Of course, if you will use this repeatedly, you could add an extension method:

public static T MostCommon<T>(this IEnumerable<T> list)
{
    return ... // previous code
}

Then you can use:

var most = list.MostCommon();

Not sure about the lambda expressions, but I would

  1. Sort the list [O(n log n)]

  2. Scan the list [O(n)] finding the longest run-length.

  3. Scan it again [O(n)] reporting each number having that run-length.

This is because there could be more than one most-occurring number.


Taken from my answer here:

public static IEnumerable<T> Mode<T>(this IEnumerable<T> input)
{            
    var dict = input.ToLookup(x => x);
    if (dict.Count == 0)
        return Enumerable.Empty<T>();
    var maxCount = dict.Max(x => x.Count());
    return dict.Where(x => x.Count() == maxCount).Select(x => x.Key);
}

var modes = { }.Mode().ToArray(); //returns { }
var modes = { 1, 2, 3 }.Mode().ToArray(); //returns { 1, 2, 3 }
var modes = { 1, 1, 2, 3 }.Mode().ToArray(); //returns { 1 }
var modes = { 1, 2, 3, 1, 2 }.Mode().ToArray(); //returns { 1, 2 }

I went for a performance test between the above approach and David B's TakeWhile.

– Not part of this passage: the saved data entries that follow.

/-! State.setTimer. -/

@[simp] theorem State.setTimer_regs (s : State) (i : Nat) (x : TimerX) : (s.setTimer i x).regs = s.regs := rfl
@[simp] theorem State.setTimer_mem (s : State) (i : Nat) (x : TimerX) : (s.setTimer i x).mem = s.mem := rfl
@[simp] theorem State.setTimer_lineNs (s : State) (i : Nat) (x : TimerX) : (s.setTimer i x).lineNs = s.lineNs := rfl
@[simp] theorem State.setTimer_timeOfs (s : State) (i : Nat) (x : TimerX) : (s.setTimer i x).timeOfs = s.timeOfs := rfl
@[simp] theorem State.setTimer_snaps (s : State) (i : Nat) (x : TimerX) : (s.setTimer i x).snaps = s.snaps := rfl
@[simp] theorem State.setTimer_reports (s : State) (i : Nat) (x : TimerX) : (s.setTimer i x).reports = s.reports := rfl
@[simp] theorem State.setTimer_fc (s : State) (i : Nat) (x : TimerX) : (s.setTimer i x).fc = s.fc := rfl
@[simp] theorem State.setTimer_pulses (s : State) (i : Nat) (x : TimerX) : (s.setTimer i x).pulses = s.pulses := rfl
@[simp] theorem State.setTimer_tinFlags (s : State) (i : Nat) (x : TimerX) : (s.setTimer i x).tinFlags = s.tinFlags := rfl
@[simp] theorem State.setTimer_tio (s : State) (i : Nat) (x : TimerX) : (s.setTimer i x).tio = s.tio := rfl
@[simp] theorem State.setTimer_dmaArr (s : State) (i : Nat) (x : TimerX) : (s.setTimer i x).dmaArr = s.dmaArr := rfl
@[simp] theorem State.setTimer_freeCount (s : State) (i : Nat) (x : TimerX) : (s.setTimer i x).freeCount = s.freeCount := rfl
@[simp] theorem State.setTimer_lanes (s : State) (i : Nat) (x : TimerX) : (s.setTimer i x).lanes = s.lanes := rfl
@[simp] theorem State.setTimer_phases (s : State) (i : Nat) (x : TimerX) : (s.setTimer i x).phases = s.phases := rfl
@[simp] theorem State.setTimer_felts (s : State) (i : Nat) (x : TimerX) : (s.setTimer i x).felts = s.felts := rfl
@[simp] theorem State.setTimer_lists (s : State) (i : Nat) (x : TimerX) : (s.setTimer i x).lists = s.lists := rfl
@[simp] theorem State.setTimer_sync (s : State) (i : Nat) (x : TimerX) : (s.setTimer i x).sync = s.sync := rfl
@[simp] theorem State.setTimer_time (s : State) (i : Nat) (x : TimerX) : (s.setTimer i x).time = s.time := rfl
@[simp] theorem State.setTimer_monTrk (s : State) (i : Nat) (x : TimerX) : (s.setTimer i x).monTrk = s.monTrk := rfl
@[simp] theorem State.setTimer_casRx (s : State) (i : Nat) (x : TimerX) : (s.setTimer i x).casRx = s.casRx := rfl
@[simp] theorem State.setTimer_adm (s : State) (i : Nat) (x : TimerX) : (s.setTimer i x).adm = s.adm := rfl
@[simp] theorem State.setTimer_casOut (s : State) (i : Nat) (x : TimerX) : (s.setTimer i x).casOut = s.casOut := rfl
@[simp] theorem State.setTimer_ilkHold (s : State) (i : Nat) (x : TimerX) : (s.setTimer i x).ilkHold = s.ilkHold := rfl
@[simp] theorem State.setTimer_forceOff (s : State) (i : Nat) (x : TimerX) : (s.setTimer i x).forceOff = s.forceOff := rfl
@[simp] theorem State.setTimer_nv (s : State) (i : Nat) (x : TimerX) : (s.setTimer i x).nv = s.nv := rfl
@[simp] theorem State.setTimer_houses (s : State) (i : Nat) (x : TimerX) : (s.setTimer i x).houses = s.houses := rfl
@[simp] theorem State.setTimer_bus (s : State) (i : Nat) (x : TimerX) : (s.setTimer i x).bus = s.bus := rfl
@[simp] theorem State.setTimer_ilkHouse (s : State) (i : Nat) (x : TimerX) : (s.setTimer i x).ilkHouse = s.ilkHouse := rfl
@[simp] theorem State.setTimer_ports (s : State) (i : Nat) (x : TimerX) : (s.setTimer i x).ports = s.ports := rfl
@[simp] theorem State.setTimer_portFelt (s : State) (i : Nat) (x : TimerX) : (s.setTimer i x).portFelt = s.portFelt := rfl
@[simp] theorem State.setTimer_gauges (s : State) (i : Nat) (x : TimerX) : (s.setTimer i x).gauges = s.gauges := rfl
@[simp] theorem State.setTimer_gauRec (s : State) (i : Nat) (x : TimerX) : (s.setTimer i x).gauRec = s.gauRec := rfl
@[simp] theorem State.setTimer_engines (s : State) (i : Nat) (x : TimerX) : (s.setTimer i x).engines = s.engines := rfl
@[simp] theorem State.setTimer_dmas (s : State) (i : Nat) (x : TimerX) : (s.setTimer i x).dmas = s.dmas := rfl
@[simp] theorem State.setTimer_caps (s : State) (i : Nat) (x : TimerX) : (s.setTimer i x).caps = s.caps := rfl
@[simp] theorem State.setTimer_dmaDone (s : State) (i : Nat) (x : TimerX) : (s.setTimer i x).dmaDone = s.dmaDone := rfl
@[simp] theorem State.setTimer_dmaLast (s : State) (i : Nat) (x : TimerX) : (s.setTimer i x).dmaLast = s.dmaLast := rfl
@[simp] theorem State.setTimer_expQ (s : State) (i : Nat) (x : TimerX) : (s.setTimer i x).expQ = s.expQ := rfl
@[simp] theorem State.setTimer_sup (s : State) (i : Nat) (x : TimerX) : (s.setTimer i x).sup = s.sup := rfl
@[simp] theorem State.setTimer_img (s : State) (i : Nat) (x : TimerX) : (s.setTimer i x).img = s.img := rfl
@[simp] theorem State.setTimer_flash (s : State) (i : Nat) (x : TimerX) : (s.setTimer i x).flash = s.flash := rfl
@[simp] theorem State.setTimer_pwr (s : State) (i : Nat) (x : TimerX) : (s.setTimer i x).pwr = s.pwr := rfl
@[simp] theorem State.setTimer_host (s : State) (i : Nat) (x : TimerX) : (s.setTimer i x).host = s.host := rfl
@[simp] theorem State.setTimer_casLanes (s : State) (i : Nat) (x : TimerX) : (s.setTimer i x).casLanes = s.casLanes := rfl
@[simp] theorem State.setTimer_cas (s : State) (i : Nat) (x : TimerX) : (s.setTimer i x).cas = s.cas := rfl
@[simp] theorem State.setTimer_svc (s : State) (i : Nat) (x : TimerX) : (s.setTimer i x).svc = s.svc := rfl
@[simp] theorem State.setTimer_pending (s : State) (i : Nat) (x : TimerX) : (s.setTimer i x).pending = s.pending := rfl
@[simp] theorem State.setTimer_rd (s : State) (i : Nat) (x : TimerX) (k1 : Nat) : (s.setTimer i x).rd k1 = s.rd k1 := rfl
@[simp] theorem State.setTimer_fld (s : State) (i : Nat) (x : TimerX) (c1 : Nat) (G : Fld) : (s.setTimer i x).fld c1 G = s.fld c1 G := rfl
@[simp] theorem State.setTimer_flag (s : State) (i : Nat) (x : TimerX) (c1 : Nat) (G : Fld) : (s.setTimer i x).flag c1 G = s.flag c1 G := rfl
@[simp] theorem State.setTimer_byte (s : State) (i : Nat) (x : TimerX) (k1 : Nat) : (s.setTimer i x).byte k1 = s.byte k1 := rfl
@[simp] theorem State.setTimer_memWord (s : State) (i : Nat) (x : TimerX) (k1 : Nat) : (s.setTimer i x).memWord k1 = s.memWord k1 := rfl
@[simp] theorem State.setTimer_lane (s : State) (i : Nat) (x : TimerX) (k1 : Nat) : (s.setTimer i x).lane k1 = s.lane k1 := rfl
@[simp] theorem State.setTimer_phase (s : State) (i : Nat) (x : TimerX) (k1 : Nat) : (s.setTimer i x).phase k1 = s.phase k1 := rfl
@[simp] theorem State.setTimer_felt (s : State) (i : Nat) (x : TimerX) (k1 : Nat) : (s.setTimer i x).felt k1 = s.felt k1 := rfl
@[simp] theorem State.setTimer_wf (s : State) (i : Nat) (x : TimerX) (k1 : Nat) : (s.setTimer i x).wf k1 = s.wf k1 := rfl
@[simp] theorem State.setTimer_house (s : State) (i : Nat) (x : TimerX) (k1 : Nat) : (s.setTimer i x).house k1 = s.house k1 := rfl
@[simp] theorem State.setTimer_port (s : State) (i : Nat) (x : TimerX) (k1 : Nat) : (s.setTimer i x).port k1 = s.port k1 := rfl
@[simp] theorem State.setTimer_gauge (s : State) (i : Nat) (x : TimerX) (k1 : Nat) : (s.setTimer i x).gauge k1 = s.gauge k1 := rfl
@[simp] theorem State.setTimer_engine (s : State) (i : Nat) (x : TimerX) (k1 : Nat) : (s.setTimer i x).engine k1 = s.engine k1 := rfl
@[simp] theorem State.setTimer_dma (s : State) (i : Nat) (x : TimerX) (k1 : Nat) : (s.setTimer i x).dma k1 = s.dma k1 := rfl
@[simp] theorem State.setTimer_cap (s : State) (i : Nat) (x : TimerX) (k1 : Nat) : (s.setTimer i x).cap k1 = s.cap k1 := rfl
@[simp] theorem State.setTimer_casLane (s : State) (i : Nat) (x : TimerX) (k1 : Nat) : (s.setTimer i x).casLane k1 = s.casLane k1 := rfl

source = { }, iterations = 1000000
mine - 300 ms, David's - 930 ms

source = { 1 }, iterations = 1000000
mine - 1070 ms, David's - 1560 ms

source = 100+ ints with 2 duplicates, iterations = 10000
mine - 300 ms, David's - 500 ms

source = 10000 random ints with about 100+ duplicates, iterations = 1000
mine - 1280 ms, David's - 1400 ms


Here is another answer, which seems to be fast. I think Nawfal's answer is generally faster but this might shade it on long sequences.

public static IEnumerable<T> Mode<T>(
    this IEnumerable<T> source,
    IEqualityComparer<T> comparer = null)
{
    var counts = source.GroupBy(t => t, comparer)
        .Select(g => new { g.Key, Count = g.Count() })
        .ToList();

    if (counts.Count == 0)
    {
        return Enumerable.Empty<T>();
    }

    var maxes = new List<int>(5);
    int maxCount = 1;

    for (var i = 0; i < counts.Count; i++)
    {
        if (counts[i].Count < maxCount)
        {
            continue;
        }

        if (counts[i].Count > maxCount)
        {
            maxes.Clear();
            maxCount = counts[i].Count;
        }

        maxes.Add(i);
    }

    return maxes.Select(i => counts[i].Key);
}